One of the spurs to EU regulation was the attempt to introduce a fish gene into tomatoes, which a company in the US tried as a way of taking the anti-freeze gene that allows flounder to live in icy seas, splicing it into tomatoes to make them more resistant to cold. That research itself floundered, but the impression of “Frankenfoods” stuck.

However, modern transgenic techniques involve far less outlandish manipulation, usually involving minor variations in genetic material from similar species. The work reported from Essex University on Monday is an example: proteins from algae were introduced into tobacco plants, with the effect of enhancing the plant’s photosynthetic capabilities. Higher plants do not possess the required proteins.

Some scientists had also hoped that a new technique called gene editing could be used despite the EU’s strict rules. Gene editing involves manipulating the genetic material of a plant or animal species, without adding genes from other organisms – a form of rewriting the DNA from within, and thus different from transgenesis and other forms of genetic manipulation. Those hopes were dashed in July 2018, when the European court of justice ruled that gene editing fell under the same rules as other forms of GM.

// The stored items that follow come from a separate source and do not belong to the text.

-- ==== Sys2Proof/Machine/Font.lean ====
section
/-! DEFINITION. The font rasterizer and the charset (41_font.md): `DRAWCHAR`, `PRINT`, `SETGLYPH`, `LOADCHARSET`,
`SAVECHARSET`. -/

namespace Sys2Proof.Machine

/-- `DRAWCHAR g, x, y, fg, bg` (R58). -/
def execDrawChar (g x y fg bg : Word) (s : State) : Host.Outcome State Fault Refusal :=
  .next (if 256 ≤ idx g then raise s .drawChar (.glyphIndex g)
    else s.setFb (drawGlyph s s.fb (idx g) (coord x) (coord y) fg bg))

/-- `PRINT x, y, fg, bg, "str"` (R59). -/
def execPrint (x y fg bg : Word) (str : List Byte) (s : State) : Host.Outcome State Fault Refusal :=
  .next (s.setFb (drawGlyphs s (coord y) fg bg (coord x) (effective str) s.fb))

/-- `SETGLYPH g, rows0to3, rows4to7` (R60). -/
def execSetGlyph (g rows0to3 rows4to7 : Word) (s : State) : Host.Outcome State Fault Refusal :=
  .next (if 256 ≤ idx g then raise s .setGlyph (.glyphIndex g)
    else setGlyphRows s (idx g) (glyphRows rows0to3 rows4to7))

/-- `LOADCHARSET` (R61). -/
def execLoadCharset (s : State) : Host.Outcome State Fault Refusal :=
  .next (loadBlock s .loadCharset 2048 fun s' b => s'.setCharset (charsetOfBlock b))

/-- `SAVECHARSET` (R62). -/
def execSaveCharset (s : State) : Host.Outcome State Fault Refusal :=
  .next (saveBlock s .saveCharset (charsetBlock s))

end Sys2Proof.Machine
end

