-- ==== Sys2Proof/Machine/Framebuffer.lean ====
section
/-! DEFINITION. Framebuffer control (40_framebuffer.md): `CLEAR`, `SETPIXEL`, `PRESENT`. -/

namespace Sys2Proof.Machine

/-- `CLEAR c` (R54): every word of `FB` becomes `c`. -/
def execClear (c : Word) (s : State) : Host.Outcome State Fault Refusal :=
  .next (s.setFb (List.replicate s.cfg.screenH (List.replicate s.cfg.screenW c)))

/-- `SETPIXEL x, y, c` (R55). -/
def execSetPixel (x y c : Word) (s : State) : Host.Outcome State Fault Refusal :=
  .next (putPixel s (coord x) (coord y) c)

/-- `PRESENT` (R56, 20_memory.md R32): the rows of `FB` in `ROW_ORDER`, end to end. -/
def execPresent (s : State) : Host.Outcome State Fault Refusal :=
  .next (s.setDisplay (match s.cfg.rowOrder with
    | .topDown => s.fb.flatten
    | .bottomUp => s.fb.reverse.flatten))

end Sys2Proof.Machine
end

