/-! ### Font: F1 to F11 -/

/-- F1: rows 0, 1, 5 and 6 of the cell, and a pixel outside it. -/
theorem test_drawChar :
    (let s := after (.drawChar 7#32 0#32 0#32 1#32 0#32) (after (.setGlyph 7#32 0x00FF0180#32 0x00A55AFF#32) (cleared 16 16 0x55#32))
    ([0, 1, 5, 6].map fun y => ((List.range 9).map fun x => (pixel s x y).toNat)) =
      [[1, 0, 0, 0, 0, 0, 0, 0, 0x55], [0, 0, 0, 0, 0, 0, 0, 1, 0x55], [0, 1, 0, 1, 1, 0, 1, 0, 0x55],
        [1, 0, 1, 0, 0, 1, 0, 1, 0x55]]) := by decide +kernel
/-- F3, F4 and F5: a cell over the right edge, left of the screen, at pixel column 2^31; and no glyph 256. -/
theorem test_drawChar_clipped :
    (let s := withFullGlyph 1#32 (cleared 12 8 9#32)
    count 7#32 (after (.drawChar 1#32 1#32 0#32 7#32 3#32) s) = 32 ∧
    pixels (after (.drawChar 1#32 0xFFFFFFFF#32 0#32 7#32 3#32) s) = List.replicate 96 9#32 ∧
    pixels (after (.drawChar 1#32 0x10000000#32 0#32 7#32 3#32) s) = List.replicate 96 9#32 ∧
    faultRegs (after (.drawChar 256#32 0#32 0#32 7#32 3#32) s) = (0x2#32, 0x00100102#32, 0x100#32)) := by decide +kernel
/-- F6: `PRINT` stops at the NUL of "A\0BCD". -/
theorem test_print_nul :
    (let s := after (.print 0#32 0#32 1#32 0#32 [0x41#8, 0x00#8, 0x42#8, 0x43#8, 0x44#8])
      (withFullGlyph 0x42#32 (withFullGlyph 0x41#32 (cleared 48 8 9#32)))
    (pixel s 7 7, pixel s 8 0, count 1#32 s) = (1#32, 9#32, 64)) := by decide +kernel
/-- F7: "ABC" in cells 4, 5 and 6 of a screen six cells wide: the third is clipped, nothing wraps. -/
theorem test_print_edge :
    (let s := after (.print 4#32 0#32 1#32 0#32 [0x41#8, 0x42#8, 0x43#8])
      (withFullGlyph 0x43#32 (withFullGlyph 0x42#32 (withFullGlyph 0x41#32 (cleared 48 8 9#32))))
    (pixel s 31 0, pixel s 32 0, pixel s 47 7, count 1#32 s) = (9#32, 1#32, 1#32, 128)) := by decide +kernel
theorem test_setGlyph : (withGlyphA (sized 1 1)).charset.getD 65 [] = [0x18#8, 0x3C#8, 0x66#8, 0x66#8, 0x7E#8, 0x66#8, 0x66#8, 0x00#8] := by
  decide +kernel
/-- F5. -/
theorem test_setGlyph_fault : faultRegs (after (.setGlyph 256#32 0#32 0#32) (sized 1 1)) = (0x2#32, 0x00120102#32, 0x100#32) := by
  decide +kernel
/-- R61's example: `CHARSET[g][r] = (8*g + r) mod 256`. -/
theorem test_loadCharset :
    (let s := after .loadCharset (bindSource (sized 1 1) (.bytes ((List.range 2048).map (BitVec.ofNat 8))))
    (charRow s 0 0, charRow s 31 7, charRow s 32 0, charRow s 255 6) = (0#8, 0xFF#8, 0#8, 0xFE#8)) := by decide +kernel
/-- F11: offsets 519 to 527 of the block. -/
theorem test_saveCharset :
    (match (after .saveCharset (bindSink (withGlyphA (sized 1 1)) .accepts)).sunk with
      | [.block b] => b.length == 2048 && (b.drop 519).take 9 == [0#8, 0x18#8, 0x3C#8, 0x66#8, 0x66#8, 0x7E#8, 0x66#8, 0x66#8, 0#8]
      | _ => false) = true := by decide +kernel

/-! ### Tile data: T1 to T9 -/

/-- S5's row 0 in the table. -/
theorem test_setTile : tileRow0 (after (.setTile 1#32 smileyChars) (sized 1 1)) 1
    = [0#32, 1#32, 1#32, 1#32, 1#32, 1#32, 1#32, 0#32] := by decide +kernel
/-- T1 and T2: the position of the bad character; the index before the characters. -/
theorem test_setTile_faults : faultRegs (after (.setTile 3#32 (List.replicate 10 0x30#8 ++ 0x32#8 :: List.replicate 53 0x30#8)) (sized 1 1))
      = (0x4#32, 0x00200103#32, 0xA#32) ∧
    faultRegs (after (.setTile 768#32 (List.replicate 64 0x32#8)) (sized 1 1)) = (0x2#32, 0x00200202#32, 0x300#32) := by decide +kernel
/-- T2. -/
theorem test_clearTile : tileRow0 (after (.clearTile 767#32) (withOnTile 767#32 (sized 1 1))) 767 = List.replicate 8 0#32 ∧
    faultRegs (after (.clearTile 768#32) (sized 1 1)) = (0x2#32, 0x00210202#32, 0x300#32) := by decide +kernel
/-- T3 and T4. -/
theorem test_invertTile : tileRow0 (after (.invertTile 4#32) (after (.setTile 4#32 threeStateChars) (sized 1 1))) 4
    = [1#32, 0#32, 2#32, 1#32, 0#32, 2#32, 1#32, 0#32] := by decide +kernel
/-- T5: cell 63 of tile 4 is no bicolor cell. -/
theorem test_invertTile_fault :
    faultRegs (after (.invertTile 4#32) (after (.setTileCell 4#32 63#32 7#32) (after (.setTile 4#32 threeStateChars) (sized 1 1))))
      = (0x4#32, 0x00220203#32, 0x13F#32) := by decide +kernel
/-- R67's example: row 1, column 1 of tile 2. -/
theorem test_setTileCell : cell (after (.setTileCell 2#32 9#32 0x00FF00FF#32) (sized 1 1)) 2 9 = 0x00FF00FF#32 := by decide +kernel
/-- T6. -/
theorem test_setTileCell_faults : faultRegs (after (.setTileCell 4#32 64#32 7#32) (sized 1 1)) = (0x2#32, 0x00230402#32, 0x40#32) ∧
    faultRegs (after (.setTileCell 768#32 64#32 7#32) (sized 1 1)) = (0x2#32, 0x00230202#32, 0x300#32) := by decide +kernel
/-- T7. -/
theorem test_getTileCell : (after (.getTileCell 767#32 63#32) (after (.setTileCell 767#32 63#32 0xDEADBEEF#32) (sized 1 1))).result
    = 0xDEADBEEF#32 := by decide +kernel
theorem test_getTileCell_fault : faultRegs (after (.getTileCell 767#32 64#32) (sized 1 1)) = (0x2#32, 0x00240402#32, 0x40#32) := by
  decide +kernel
/-- T9: whatever the default tileset is. -/
theorem test_genTileset (s : State) : (after (.getTileCell 700#32 5#32) (after .genTileset s)).result
    = (s.cfg.defaultTileset.getD 700 []).getD 5 0#32 := rfl
/-- R70's example, a block that begins 02 00 00 00, and T8's EF CD AB 00; and the source that ends early. -/
theorem test_loadTileset : ((tilesetOfBlock [0x02#8, 0#8, 0#8, 0#8, 0xEF#8, 0xCD#8, 0xAB#8, 0#8]).getD 0 []).take 2 = [2#32, 0x00ABCDEF#32] ∧
    faultRegs (after .loadTileset (bindSource (sized 1 1) .unreadable)) = (0x1#32, 0x00290201#32, 0#32) := by decide +kernel
/-- T8, offsets 0 to 7. -/
theorem test_saveTileset :
    (match (after .saveTileset (bindSink (after (.setTileCell 0#32 1#32 0x00ABCDEF#32) (sized 1 1)) .accepts)).sunk with
      | [.block b] => b.take 8 == [0#8, 0#8, 0#8, 0#8, 0xEF#8, 0xCD#8, 0xAB#8, 0x00#8]
      | _ => false) = true := by decide +kernel
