-- ==== Sys2Proof/Machine/RegNames.lean ====
section
/-! DEFINITION. Machine/RegNames.lean: the manual's register and field names as addresses in bank 0x04 and bit
ranges (BLOCK_REGISTER and BLOCK_REGISTER_FIELD; an array takes its index, a cabinet or port register its number k). -/

namespace Sys2Proof.Machine.Reg

open Sys2Proof.Machine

Gene editing alone will not hold all the answers. Prof Christine Raines, one of the scientists involved in the Essex research, said a future goal was to use gene editing of proteins that exist within the target crops, but that is some way off, so the GM approach was needed in this respect.

Prof Wendy Harwood of the John Innes Centre said: “There are a lot of new techniques available, and we need all of them, really – we can’t just rely on one. We need the best technology for the outcome.”

In the UK, there are signs of a possible change in regulation after Brexit. Boris Johnson used his first speech as prime minister last summer to call to “liberate the UK’s extraordinary bioscience sector from anti-genetic modification rules and let’s develop the blight-resistant crops that will feed the world”.

Prof Dale Sanders, the director of the John Innes Centre, said: “An approach to regulation based on what is produced rather than on technologies used to deliver the product would be very sensible.”